ASSIGNMENT
State how many lines in the records below contain the string "moraine", and give nothing besides that number.

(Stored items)
§

/-- The family of a command. -/
def familyOf : Instr → Family
  | .powerOn _ => .power
  | .resetNAssert _ _ => .power
  | .resetNRelease _ _ => .power
  | .railFault _ _ _ _ => .power
  | .vddAuxLow _ _ => .power
  | .thermalTrip _ _ _ => .power
  | .thermalTripRelease _ _ => .power
  | .romStageEnd _ _ _ => .power
  | .hbmReady _ _ => .power
  | .uplandEntered _ => .power
  | .avsTargetUpdate _ _ => .power
  | .avsStep _ _ => .power
  | .deviceRestartSoft _ _ => .object
  | .softRestartProceed _ => .power
  | .deviceRestartHard _ _ => .object
  | .watchdogExpiry _ => .power
  | .wdtKick _ _ _ => .power
  | .healthMonitorSample _ _ _ _ => .power
  | .healthClear _ _ _ => .object
  | .ilrilHello _ _ _ => .session
  | .ilrilProof _ _ _ _ => .session
  | .challengeExpiry _ _ => .session
  | .lockoutEnd _ _ => .session
  | .lockoutTimeReset _ _ => .session
  | .ilrilClose _ _ => .session
  | .sessionIdleTimeout _ _ => .session
  | .tcpConnectionClose _ _ => .session
  | .ilrilKeepalive _ _ => .session
  | .ilrilRead _ _ _ _ _ _ => .session
  | .ilrilWrite _ _ _ _ _ => .session
  | .ilrilBulkRead _ _ _ => .session
  | .ilrilBulkWrite _ _ _ => .session
  | .ilrilFence _ _ _ => .session
  | .fenceComplete _ _ _ => .session
  | .fenceMissing _ _ _ => .session
  | .notifySend _ _ => .session
  | .notifyResend _ _ => .session
  | .notifyAck _ _ _ => .session
  | .salvoOpen _ _ => .salvo
  | .salvoAdd _ _ _ _ _ _ => .salvo
  | .salvoRemove _ _ _ _ _ => .salvo
  | .salvoClear _ _ _ => .salvo
  | .salvoArm _ _ _ => .salvo
  | .salvoMirrorAck _ _ => .salvo
  | .mirrorTimeout _ _ => .salvo
  | .salvoDisarm _ _ _ => .salvo
  | .salvoDiscard _ _ _ => .salvo
  | .salvoTake _ _ _ _ _ => .salvo
  | .takeMirrorAck _ _ => .salvo
  | .houseFrameBoundary _ => .salvo
  | .sdiSignalDetect _ _ _ => .sdi
  | .sdiRateSearchStep _ _ => .sdi
  | .sdiClockLock _ _ => .sdi
  | .sdiLock _ _ _ _ => .sdi
  | .sdiClockLoss _ _ => .sdi
  | .sdiSignalLoss _ _ _ => .sdi
  | .sdiEavTimeout _ _ _ => .sdi
  | .sdiRasterMismatch _ _ _ _ => .sdi
  | .sdiLineReceived _ _ _ _ => .sdi
  | .sdiEdhField _ _ _ _ _ => .sdi
  | .sdiAudioPacket _ _ _ => .sdi
  | .sdiAudioGroupAbsent _ _ _ => .sdi
  | .sdiAncPacket _ _ _ => .sdi
  | .sdiTxFrameEmit _ _ => .sdi
  | .sdiTxIdleEnd _ _ => .sdi
  | .sourceFrameWrite _ _ _ => .picture
  | .generatorFrameWrite _ _ => .picture
  | .destinationReadStart _ _ => .picture
  | .partialFrame _ _ _ => .picture
  | .engineAlignmentPoint _ _ => .picture
  | .layerGfxOffset _ _ _ _ => .object
  | .layerGfxData _ _ _ _ => .object
  | .layerGfxFlip _ _ _ _ => .object
  | .colShaperData _ _ _ _ => .object
  | .colLutOffset _ _ _ _ => .object
  | .colLutData _ _ _ _ => .object
  | .colTableFlip _ _ _ _ => .object
  | .corniceBlock _ _ => .audio
  | .auInputRate _ _ _ => .audio
  | .tapChangeStart _ _ => .audio
  | .crossfadeEnd _ _ => .audio
  | .meterPeriod _ => .audio
  | .loudnessUpdate _ _ => .audio
  | .meterClear _ _ _ _ _ => .object
  | .tarnEnWrite _ _ _ => .tarn
  | .tarnGo _ _ => .tarn
  | .tarnTrigEdge _ => .tarn
  | .tarnStarted _ => .tarn
  | .tarnFrameStart _ _ _ _ => .tarn
  | .tarnMaskWrite _ _ _ _ _ => .tarn
  | .tarnFsEdge _ _ => .tarn
  | .tarnFsLost _ _ => .tarn
  | .tarnRateMeasure _ _ _ _ => .tarn
  | .tarnRxfifoRead _ _ => .tarn
  | .tarnTxfifoWrite _ _ _ => .tarn
  | .mpFrameReceived _ _ _ => .media
  | .reportRetransmit _ _ _ => .media
  | .packetRelease _ _ => .media
  | .flowLost _ _ => .media
  | .mergePathLost _ _ => .media
  | .mergePathRestored _ _ => .media
  | .ancUnmatched _ _ => .media
  | .pdvSecond _ _ => .media
  | .mpLinkUp _ _ => .media
  | .mpLinkDown _ _ => .media
  | .txPacketDeparture _ _ => .media
  | .txAudioPacket _ _ => .media
  | .txAncPackets _ _ _ => .media
  | .txOpaqueForward _ _ => .media
  | .txResolveRenew _ _ => .media
  | .txUnresolved _ _ => .media
  | .wsEvaluation _ => .watershed
  | .refEdge _ _ _ => .watershed
  | .refFreqMeasure _ _ => .watershed
  | .refLost _ _ _ => .watershed
  | .refSignalBack _ _ => .watershed
  | .refAvailable _ _ => .watershed
  | .ptpAnnounceTimeout _ _ => .watershed
  | .wsLocked _ => .watershed
  | .wsTimeSet _ _ _ => .object
  | .loFault _ _ _ => .watershed
  | .loRestored _ => .watershed
  | .holdoverReady _ => .watershed
  | .holdoverModelSave _ => .watershed
  | .holdoverExpired _ => .watershed
  | .wsHoldoverReset _ _ _ => .object
  | .fpPulseEmit _ _ => .watershed
  | .wsHistoryClear _ _ _ => .object
  | .arbPatternRecognised _ _ _ => .twin
  | .twinStatusSend _ => .twin
  | .twinStatusBlock _ _ => .twin
  | .twinPeerLost _ => .twin
  | .twinPeerFound _ => .twin
  | .twinCopySend _ => .twin
  | .twinCopyReceive _ _ => .twin
  | .twinCopyAck _ => .twin
  | .salvoMirrorReceive _ _ _ _ _ => .twin
  | .takeMirrorReceive _ _ _ => .twin
  | .writeThroughAck _ => .twin
  | .writeThroughTimeout _ => .twin
  | .twinAnnounce _ => .twin
  | .ethPllLock _ _ => .lane
  | .laneAligned _ _ => .lane
  | .laneAlignLost _ _ _ => .lane
  | .saddleAutoSlip _ => .lane
  | .saddleSlip _ _ _ _ => .object
  | .saddleMarker _ _ _ _ _ => .lane
  | .saddleSeed _ _ _ _ => .lane
  | .saddleTrainWord _ _ _ => .lane
  | .saddleTrainStep _ _ _ => .lane
  | .saddleTrainRequest _ _ _ _ => .object
  | .saddleRestart _ _ _ => .object
  | .markerMissing _ _ => .lane
  | .saddleMessage _ _ _ _ => .lane
  | .spurRefLost _ _ => .lane
  | .spurRefRestored _ _ => .lane
  | .octetPllUnlock _ _ _ => .lane
  | .lanePrbsLocked _ _ _ => .lane
  | .lanePrbsLost _ _ _ _ => .lane
  | .morDriveLost _ _ => .moraine
  | .morDriveRetry _ _ => .moraine
  | .morDriveUp _ _ _ _ _ _ _ => .moraine
  | .smartPoll _ _ _ _ => .moraine
  | .nvmeCompletion _ _ _ _ => .moraine
  | .playbackFrameWrite _ _ => .moraine
  | .delayFrameWrite _ _ => .moraine
  | .morFormat _ _ _ => .object
  | .clipDelete _ _ _ _ => .object
  | .morJournalRead _ _ => .object
  | .ctlFrameReceived _ _ _ => .control
  | .ctlTxFrame _ _ => .control
  | .ctlLinkUp _ _ _ => .control
  | .ctlLinkDown _ _ => .control
  | .ctlSpeedCycle _ _ => .control
  | .ctlLoadWindow _ _ _ _ => .control
  | .ctlStepFail _ _ => .control
  | .cmacCtrlWrite _ _ _ => .control
  | .colRequest _ _ _ => .bus
  | .colPortClockStop _ _ => .bus
  | .colFence _ _ => .bus
  | .colApertureRefused _ _ _ => .bus
  | .scrTailWrite _ _ _ => .bus
  | .scrDescriptorStart _ => .bus
  | .scrPeriphRequest _ _ _ => .bus
  | .scrDescriptorComplete _ _ => .bus
  | .scrHalted _ _ _ => .bus
  | .scrStall _ => .bus
  | .scrAbort _ _ _ => .bus
  | .scrClear _ _ => .bus
  | .scrChannelDisable _ _ _ => .bus
  | .memCorrected _ _ => .monitor
  | .memUncorrectable _ _ _ _ => .monitor
  | .memScrubRead _ _ _ _ _ => .monitor
  | .monSample _ _ _ => .monitor
  | .monPeriod _ _ => .monitor
  | .monConfigWrite _ _ _ _ _ => .object
  | .monClear _ _ _ _ => .object
  | .evtPop _ _ => .monitor
  | .evtSwraise _ _ => .monitor
  | .evtPinAck _ _ => .monitor
  | .evtPulseEnd _ _ => .monitor
  | .subscriptionWrite _ _ _ => .object
  | .counterClearWrite _ _ _ _ _ => .object
  | .regCounterClear _ _ _ => .bus
  | .latencyClear _ _ _ _ => .object
  | .phaseHistogramClear _ _ _ => .object
  | .gateVersion _ => .gate
  | .gateHeartbeat _ => .gate
  | .gateRestart _ _ _ => .gate
  | .gateHbmRegion _ => .gate
  | .gateAuthHello _ _ _ _ => .gate
  | .gateAuthProof _ _ _ _ _ => .gate
  | .gateMsgOpen _ _ _ => .gate
  | .gateMsgSeal _ _ _ => .gate
  | .gateSessionEnd _ _ _ => .gate
  | .gateCeSubmit _ _ _ _ => .gate
  | .gateCeRead _ _ _ _ => .gate
  | .gateKeyWrite _ _ _ _ _ => .gate
  | .gateOwnerLock _ _ _ => .gate
  | .gateOtpProgram _ _ _ _ => .gate
  | .gateOtpRevoke _ _ _ => .gate
  | .gateStoreLoad _ _ => .gate
  | .gateStoreSave _ _ => .gate
  | .gateTwinPut _ _ => .gate
  | .gateTwinGet _ _ => .gate
  | .gateCrypto _ _ _ _ _ => .gate
  | .gateUpdate _ _ _ _ => .gate
  | .gateDone _ _ => .gate
  | .interruptForward _ _ => .bus
  | .cacheClean _ _ => .bus
  | .cacheInval _ _ => .bus
  | .cacheCleanInval _ _ => .bus
  | .uplandFault _ _ _ _ => .power
  | .uplandHeartbeatLate _ => .power
  | .heartbeatTimeout _ => .power
  | .tmwTimerExpiry _ _ => .bus
  | .tmwAlarmArm _ _ => .bus
  | .tmwAlarmFire _ => .bus
  | .tmwPtpLatch _ => .bus
  | .tarnFcntLatch _ _ => .tarn
  | .registerWrite _ _ _ _ => .bus
  | .roleKeyChanged _ _ _ _ => .object
  | .lockoutClear _ _ _ => .object
  | .ownerLockChange _ _ _ => .object
  | .ownerKeyProgram _ _ _ => .object
  | .ownerKeyRevoke _ _ _ => .object
  | .storeSaveStart _ => .power
  | .storeSaved _ _ => .power
  | .storeSaveNow _ _ _ => .object
  | .updateBegin _ _ _ => .object
  | .updateData _ _ _ => .object
  | .updateCommit _ _ _ => .object
  | .updateActivate _ _ _ => .object
  | .updateAbort _ _ _ => .object
  | .healthConfirm _ _ _ => .object
  | .updateNotConfirmed _ => .power
  | .osfRead _ => .bus
  | .osfProgram _ => .bus
  | .osfErase4k _ => .bus
  | .osfErase64k _ => .bus
  | .osfDone _ _ => .bus
  | .octetPllLock _ _ _ => .lane
  | .laneClockLockLost _ _ => .lane
  | .laneCdrLocked _ _ => .lane
  | .ctlTxFrameWait _ _ _ => .control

§

SOLUTION TO THIS TASK
7